Opinion Uncertainties Prevail

12 October 2017
Businesses do not like uncertainty, and the retail industry is no exception. Catalonia has traditionally been a trading and industry hub, and as such, one port of entry into the Spanish market. Many international brands, such as Lidl, registered themselves in the region. Objectively, an independent Catalonia does, and will continue to represent an attractive market for both manufacturers and retailers, with a population similar to that of Bulgaria, and a GDP higher than Portugal. But how to understand such a stampede?

The fears come from the direct consequence of that independence: beyond Spain, it is the de-facto exit of the European Union.
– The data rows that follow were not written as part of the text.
/-- Set a register. -/
def State.setReg (s : State) (o v : Nat) : State :=
  { s with regs := Tab.set (regReset o) s.regs o (BitVec.ofNat 64 v) }

/-- Add to a counter, which wraps at 64 bits. -/
def State.count (s : State) (o n : Nat) : State := s.setReg o (wrap64 (s.reg o + n))

/-- Add to a 32-bit counter. -/
def State.count32 (s : State) (o n : Nat) : State := s.setReg o ((s.reg o + n) % 2 ^ 32)

/-- Add to a saturating 32-bit counter. -/
def State.countSat (s : State) (o n : Nat) : State := s.setReg o (min (s.reg o + n) (2 ^ 32 - 1))

/-- Counters of cycles count time the model has no clock for: each takes a free number of cycles more (DESIGN CHOICE, log
16). -/
def State.accrue (s : State) (l : List Nat) : State := l.foldl (fun s o => (s.count o (s.freeVal 64)).useFree 1) s

/-- The unit behind the status register at `o` is seen to have done its last command. -/
def State.seenDone (s : State) (o : Nat) : State :=
  State.useFree { s with busy := s.busy.filter (fun x => x ≠ o) } 1

/-- Whether the unit behind the status register at `o` is still BUSY with its last command: the time a command takes is
not stated, and a free value tells (DESIGN CHOICE, log 63). -/
def State.stillBusy (s : State) (o : Nat) : State × Bool :=
  if !s.busy.contains o then (s, false)
  else if s.freeVal 1 = 1 then (s.useFree 1, true)
  else (s.seenDone o, false)

/-- A command has been given to the unit behind the status register at `o`. -/
def State.markBusy (s : State) (o : Nat) : State := { s with busy := o :: s.busy.filter (fun x => x ≠ o) }

/-- A command written to a command register: ignored while the unit is BUSY, else performed in the instant of the write,
BUSY staying set until the unit is seen done. -/
def State.command (s : State) (o : Nat) (ignored f : State → State) : State :=
  let r := s.stillBusy o
  if r.2 then ignored r.1 else (f r.1).markBusy o

/-- Set one field of a register. -/
def State.setRegFld (s : State) (o lo n v : Nat) : State := s.setReg o (setFld (s.reg o) lo n v)

/-- Set every listed register to its reset value. -/
def State.resetRegs (s : State) (l : List Nat) : State := { s with regs := s.regs.filter (fun p => p.1 ∉ l) }

/-! ### Status codes (R251) -/

/-- Status codes of packets, launches and records (R251). -/
def Stat.ok := 0x00
def Stat.badOpcode := 0x01
def Stat.badField := 0x02
def Stat.placement := 0x03
def Stat.absentUnit := 0x04
def Stat.occupancy := 0x05
def Stat.staleObject := 0x06
def Stat.pageFault := 0x07
def Stat.memError := 0x08
def Stat.depError := 0x09
def Stat.waitTimeout := 0x0A
def Stat.fenceOrder := 0x0B
def Stat.foreign := 0x0C
def Stat.overflow := 0x0D
def Stat.reqBusy := 0x0E
def Stat.reqMismatch := 0x0F
def Stat.ringOverrun := 0x10
def Stat.linkError := 0x11
def Stat.droppedLate := 0x18
def Stat.discarded := 0x19
def Stat.aborted := 0x1A
def Stat.badLap := 0x20
def Stat.pacedSpan := 0x21
def Stat.badFormat := 0x22
def Stat.badRegion := 0x23
def Stat.lapChanged := 0x24
def Stat.badDesc := 0x25
def Stat.descMismatch := 0x26
def Stat.descShort := 0x27
def Stat.descExcess := 0x28
def Stat.addrProg := 0x29
def Stat.overlap := 0x2A
def Stat.badScale := 0x2B
def Stat.checksum := 0x2C
def Stat.glintStop := 0x2D
def Stat.glint := 0x2E
def Stat.watchdog := 0x2F
def Stat.illegal := 0x30
def Stat.regRange := 0x31
def Stat.align := 0x32
def Stat.scratchRange := 0x33
def Stat.atomRegion := 0x34
def Stat.badBaton := 0x35
def Stat.scope := 0x36
def Stat.loop := 0x37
The Catalan economy is closely knit not only to the rest of country, but is also a key export platform to many countries on the continent. Given its current political stance, the cessionary region will have little chance of ever reintegrating itself into the European Union, as this would require Spain's approval to do so. This naturally raises many vital questions as to the implications in terms of movement of people and goods, tariffs, access to international financing, and a delicate issue: which currency to use? 

These uncertainties are enough for many companies to justify rushing to the door while it is still open, and registering themselves in other parts of Spain. For retailers and manufacturer trading (nearly) exclusively in Catalonia, the challenge would be of an other nature. The likely economic downturn resulting from a secession would affect consumption, not to mention probable inflation spurred by loss of value of the local currency (assuming it cannot keep the euro) and product imports.

Looking at recent history, Brexit offers a glimpse into such a resulting conundrum... but the challenges faced by an independent Catalonia will be even greater. The UK, unlike Catalonia, has the advantage of a large internal market, legitimacy on the international scene, has always opted out of Schengen Area and maintained its own currency. This situation is a foreseeable economic pitfall which forces Catalonian politicians to edge forwards on a tightrope, but an exercise which is proving far too dangerous for many companies to risk.